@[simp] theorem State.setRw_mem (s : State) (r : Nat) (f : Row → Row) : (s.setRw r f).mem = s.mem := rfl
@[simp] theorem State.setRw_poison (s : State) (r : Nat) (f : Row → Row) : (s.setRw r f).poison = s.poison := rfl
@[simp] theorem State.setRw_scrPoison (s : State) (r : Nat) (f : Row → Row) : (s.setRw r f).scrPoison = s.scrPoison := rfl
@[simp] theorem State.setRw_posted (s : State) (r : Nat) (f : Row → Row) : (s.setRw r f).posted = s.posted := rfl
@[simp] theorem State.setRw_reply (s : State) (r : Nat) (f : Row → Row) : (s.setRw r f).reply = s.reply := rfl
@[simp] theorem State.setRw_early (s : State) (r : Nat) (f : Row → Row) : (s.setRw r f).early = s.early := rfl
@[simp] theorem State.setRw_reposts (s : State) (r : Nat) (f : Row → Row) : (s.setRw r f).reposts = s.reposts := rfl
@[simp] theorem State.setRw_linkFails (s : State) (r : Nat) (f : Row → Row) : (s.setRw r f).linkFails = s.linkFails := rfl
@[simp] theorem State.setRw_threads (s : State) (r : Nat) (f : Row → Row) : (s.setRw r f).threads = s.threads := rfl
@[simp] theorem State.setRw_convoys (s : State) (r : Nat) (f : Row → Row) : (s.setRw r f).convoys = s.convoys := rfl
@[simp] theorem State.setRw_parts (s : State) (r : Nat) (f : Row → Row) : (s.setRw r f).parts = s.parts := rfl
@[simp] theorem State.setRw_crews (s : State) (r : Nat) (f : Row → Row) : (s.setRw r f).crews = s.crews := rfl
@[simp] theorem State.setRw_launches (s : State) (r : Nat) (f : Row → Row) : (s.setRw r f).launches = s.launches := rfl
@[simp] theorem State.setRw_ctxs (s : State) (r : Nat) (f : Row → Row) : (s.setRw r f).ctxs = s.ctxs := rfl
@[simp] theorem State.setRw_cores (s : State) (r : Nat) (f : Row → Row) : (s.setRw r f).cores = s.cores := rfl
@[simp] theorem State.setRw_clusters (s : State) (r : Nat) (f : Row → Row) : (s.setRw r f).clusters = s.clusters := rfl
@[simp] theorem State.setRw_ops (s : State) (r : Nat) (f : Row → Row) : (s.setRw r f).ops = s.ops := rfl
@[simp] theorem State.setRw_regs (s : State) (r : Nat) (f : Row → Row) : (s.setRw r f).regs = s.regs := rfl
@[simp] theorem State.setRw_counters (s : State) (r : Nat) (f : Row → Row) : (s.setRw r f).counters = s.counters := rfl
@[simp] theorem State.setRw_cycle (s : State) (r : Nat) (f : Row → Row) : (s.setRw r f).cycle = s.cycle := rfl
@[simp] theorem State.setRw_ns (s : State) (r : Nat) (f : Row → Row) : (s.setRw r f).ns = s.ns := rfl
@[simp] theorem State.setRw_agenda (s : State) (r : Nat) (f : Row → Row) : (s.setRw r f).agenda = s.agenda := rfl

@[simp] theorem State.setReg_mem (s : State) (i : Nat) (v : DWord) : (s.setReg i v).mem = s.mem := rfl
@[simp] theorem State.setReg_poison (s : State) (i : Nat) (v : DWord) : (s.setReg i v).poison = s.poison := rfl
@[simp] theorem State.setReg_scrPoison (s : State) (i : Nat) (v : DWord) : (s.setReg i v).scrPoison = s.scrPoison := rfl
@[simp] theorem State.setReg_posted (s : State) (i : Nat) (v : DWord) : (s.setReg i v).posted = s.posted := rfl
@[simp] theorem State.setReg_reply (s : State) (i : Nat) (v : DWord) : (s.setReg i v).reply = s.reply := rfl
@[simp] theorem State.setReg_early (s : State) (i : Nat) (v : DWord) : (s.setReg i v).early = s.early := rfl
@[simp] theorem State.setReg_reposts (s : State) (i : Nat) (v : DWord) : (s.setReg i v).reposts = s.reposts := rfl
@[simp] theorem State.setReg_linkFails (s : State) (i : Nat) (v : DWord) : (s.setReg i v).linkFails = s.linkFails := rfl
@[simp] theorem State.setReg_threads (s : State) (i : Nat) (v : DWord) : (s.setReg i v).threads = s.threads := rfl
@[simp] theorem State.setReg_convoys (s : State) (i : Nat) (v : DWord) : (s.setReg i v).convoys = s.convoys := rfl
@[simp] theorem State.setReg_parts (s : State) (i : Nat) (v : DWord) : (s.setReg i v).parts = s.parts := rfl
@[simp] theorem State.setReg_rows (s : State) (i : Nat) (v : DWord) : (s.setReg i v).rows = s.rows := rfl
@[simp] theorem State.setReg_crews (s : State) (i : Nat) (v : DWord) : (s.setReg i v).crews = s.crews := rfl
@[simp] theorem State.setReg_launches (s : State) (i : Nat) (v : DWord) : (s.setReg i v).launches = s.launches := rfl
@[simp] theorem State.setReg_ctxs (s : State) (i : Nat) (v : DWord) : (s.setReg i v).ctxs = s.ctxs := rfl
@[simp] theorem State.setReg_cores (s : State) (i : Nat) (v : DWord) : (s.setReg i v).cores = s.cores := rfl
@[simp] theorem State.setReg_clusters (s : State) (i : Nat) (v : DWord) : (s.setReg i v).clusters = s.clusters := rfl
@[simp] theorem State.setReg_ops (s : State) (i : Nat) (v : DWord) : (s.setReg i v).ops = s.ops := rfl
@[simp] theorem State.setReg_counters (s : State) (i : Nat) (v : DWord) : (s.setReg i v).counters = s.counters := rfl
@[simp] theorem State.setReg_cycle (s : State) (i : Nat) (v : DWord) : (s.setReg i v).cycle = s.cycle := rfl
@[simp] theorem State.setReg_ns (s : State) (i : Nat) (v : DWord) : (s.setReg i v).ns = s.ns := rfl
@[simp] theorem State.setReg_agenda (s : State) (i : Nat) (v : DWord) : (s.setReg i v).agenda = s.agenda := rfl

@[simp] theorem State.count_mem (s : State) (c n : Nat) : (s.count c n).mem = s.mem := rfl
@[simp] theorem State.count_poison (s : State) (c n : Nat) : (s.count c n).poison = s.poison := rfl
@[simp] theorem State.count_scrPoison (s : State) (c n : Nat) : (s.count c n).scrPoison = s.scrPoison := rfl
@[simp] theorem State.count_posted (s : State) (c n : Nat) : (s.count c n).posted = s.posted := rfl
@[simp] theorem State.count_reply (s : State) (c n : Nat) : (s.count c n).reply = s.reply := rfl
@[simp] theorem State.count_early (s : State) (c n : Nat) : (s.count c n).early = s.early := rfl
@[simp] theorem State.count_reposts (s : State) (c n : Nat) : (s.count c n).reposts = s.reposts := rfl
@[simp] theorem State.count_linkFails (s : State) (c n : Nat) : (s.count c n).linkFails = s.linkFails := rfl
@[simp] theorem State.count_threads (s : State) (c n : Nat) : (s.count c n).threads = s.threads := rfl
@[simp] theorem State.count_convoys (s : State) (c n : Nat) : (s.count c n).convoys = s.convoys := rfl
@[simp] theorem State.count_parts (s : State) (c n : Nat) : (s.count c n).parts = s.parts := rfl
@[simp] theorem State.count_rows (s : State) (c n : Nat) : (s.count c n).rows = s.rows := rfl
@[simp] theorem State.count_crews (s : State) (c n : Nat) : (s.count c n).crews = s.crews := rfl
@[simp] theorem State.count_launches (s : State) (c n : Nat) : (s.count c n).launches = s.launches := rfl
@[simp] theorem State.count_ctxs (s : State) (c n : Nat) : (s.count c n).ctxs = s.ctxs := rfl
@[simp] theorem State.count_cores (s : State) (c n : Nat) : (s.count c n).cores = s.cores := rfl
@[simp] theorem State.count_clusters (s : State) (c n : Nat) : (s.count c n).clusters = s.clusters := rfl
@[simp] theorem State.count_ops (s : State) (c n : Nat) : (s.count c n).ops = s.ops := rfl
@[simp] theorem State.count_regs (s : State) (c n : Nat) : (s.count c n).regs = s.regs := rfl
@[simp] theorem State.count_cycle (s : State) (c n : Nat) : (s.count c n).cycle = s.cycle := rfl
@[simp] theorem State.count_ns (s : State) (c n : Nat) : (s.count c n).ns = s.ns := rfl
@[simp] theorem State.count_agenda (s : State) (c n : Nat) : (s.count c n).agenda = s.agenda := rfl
# # # # # # #
• EXERCISE DESCRIPTION: A single number is expected here: the count of lines in the material above with "regs" in them.

• OUTPUT FOR THIS EXERCISE: 2